Ethan Frome

by

Edith Wharton

Ethan Frome: Style 1 key example

Style
Explanation and Analysis:

Although Ethan Frome is most accurately classified as a work of Naturalist literature, the novel’s poetic and mournful style bears a strong resemblance to the Romantic and Gothic novels that inspired it. 

The narrative form of Ethan Frome is similar to that of Emily Brontë’s Wuthering Heights, a Gothic novel that also uses a frame story to introduce the main narrative and deals with themes of madness and illicit desire. Wharton’s lush descriptions of nature and extensive use of figurative language in Ethan Frome, meanwhile, are reminiscent of works by Nathaniel Hawthorne, who was a pillar of the Romantic movement.
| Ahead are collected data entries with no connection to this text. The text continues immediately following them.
/-- From a match on, the spec's loop goes on as the walk does; each match needs three bytes and stands after the one
before (R175, R184). -/
theorem scanLoop_eq_scanFrom (P : Params) (e : Engine) (v : Variant) (d : List Byte) :
    ∀ (fuel a : Nat) (es : List SectorEntry), OccursAt (prologueOf P v) d a → d.length ≤ fuel + a + 2 →
      scanLoop P e v d fuel a es = some (scanFrom P e v d a (d.drop a) es)
  | 0, a, _, ha, hfuel => by
    have := ha.lt
    omega
  | fuel + 1, a, es, ha, hfuel => by
    cases hn : findFn d (a + 1) (prologueOf P v) with
    | none =>
      cases hf : decodeAddr P v d a with
      | error x => simp only [scanLoop, hf, hn, scanFrom_of_error ha hf, scanFrom_of_findFn_none hn]
      | ok f => simp only [scanLoop, hf, hn, scanFrom_of_field ha hf, scanFrom_of_findFn_none hn, apply_ite some]
    | some o =>
      obtain ⟨hle, ho, -⟩ := findFn_some hn
      have ih := fun es => scanLoop_eq_scanFrom P e v d fuel o es ho (by omega)
      cases hf : decodeAddr P v d a with
      | error x => simp only [scanLoop, hf, hn, ih, scanFrom_of_error ha hf, scanFrom_of_findFn_some hn]
      | ok f => simp only [scanLoop, hf, hn, ih, scanFrom_of_field ha hf, scanFrom_of_findFn_some hn, apply_ite some]

/-- Settles O40: the walk goes from the first offset to the first match, and from there on as the loop does. -/
theorem scanWalkIsSpecLoop : Obligations.ScanWalkIsSpecLoop := by
  intro P e v d a h
  rw [scanLoop_eq_scanFrom P e v d _ a [] (findFn_some h).2.1 (by omega), ← scanFrom_of_findFn_some h, List.drop_zero]

/-! ## The recorded entries -/

/-- What a scan has recorded before it comes to offset `a`: the fields at offsets below `a` at which they decode, in
rising order, no sector number twice (R175, R177, R180). -/
structure RecordedBefore (P : Params) (e : Engine) (v : Variant) (d : List Byte) (a : Nat)
    (es : List SectorEntry) : Prop where
  fields : ∀ x ∈ es, OccursAt (prologueOf P v) d x.aoff ∧ decodeAddr P v d x.aoff = .ok x.field ∧
    x = entryOf P e v d x.aoff x.field
  below : ∀ x ∈ es, x.aoff < a
  rising : es.Pairwise fun x y => x.aoff < y.aoff ∧ x.field.sector ≠ y.field.sector

theorem isDuplicate_iff {es : List SectorEntry} {f : AddrField} :
    isDuplicate es f = true ↔ ∃ x ∈ es, x.field.sector = f.sector := by
  simp [isDuplicate]

section
variable {P : Params} {e : Engine} {v : Variant} {d : List Byte} {a : Nat} {es : List SectorEntry}

theorem RecordedBefore.nil : RecordedBefore P e v d a [] := ⟨by simp, by simp, .nil⟩

theorem RecordedBefore.succ (h : RecordedBefore P e v d a es) : RecordedBefore P e v d (a + 1) es :=
  ⟨h.fields, fun x hx => Nat.lt_succ_of_lt (h.below x hx), h.rising⟩

/-- The field at `a` recorded. -/
theorem RecordedBefore.append {f : AddrField} (h : RecordedBefore P e v d a es) (ha : OccursAt (prologueOf P v) d a)
    (hf : decodeAddr P v d a = .ok f) (hdup : ¬isDuplicate es f = true) :
    RecordedBefore P e v d (a + 1) (es ++ [entryOf P e v d a f]) where
  fields := List.forall_mem_append.2 ⟨h.fields, List.forall_mem_singleton.2 ⟨ha, hf, rfl⟩⟩
  below := List.forall_mem_append.2 ⟨h.succ.below, List.forall_mem_singleton.2 (Nat.lt_succ_self a)⟩
  rising := List.pairwise_append.2 ⟨h.rising, List.pairwise_singleton _ _, fun x hx y hy => by
    obtain rfl := List.mem_singleton.1 hy
    exact ⟨h.below x hx, fun hs => hdup (isDuplicate_iff.2 ⟨x, hx, hs⟩)⟩⟩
Throughout Ethan Frome, Wharton uses a variety of different stylistic techniques to convey a sense of hopelessness and mournful beauty. Although the novel is quite short, with the main plot unfolding over the course of just a few days, the pace is very slow at times. This lethargic pace reflects the monotonous lives of the novel’s characters, who struggle to maintain hope and sanity during the seemingly endless Starkfield winters. The pace also contributes to a sense of foreboding and tension, which, combined with Wharton’s use of a frame story, makes the novel’s tragic conclusion seem inevitable. Characters in Ethan Frome often have little control over their own lives, which are instead influenced by a combination of external factors. This focus on determinism seems to reject the Romantic belief in the power of the individual, cementing Ethan Frome as a work of Naturalism.

Wharton’s use of descriptive visual imagery and figurative language, particularly her detailed descriptions of nature, grants Ethan Frome a poetic, somewhat Romantic style. But while Romantic authors like Nathaniel Hawthorne focused on the sublime beauty of the natural world and viewed it as a reflection of the human psyche, Wharton portrays nature as a harsh external force that has the power to shape human affairs while remaining indifferent to them.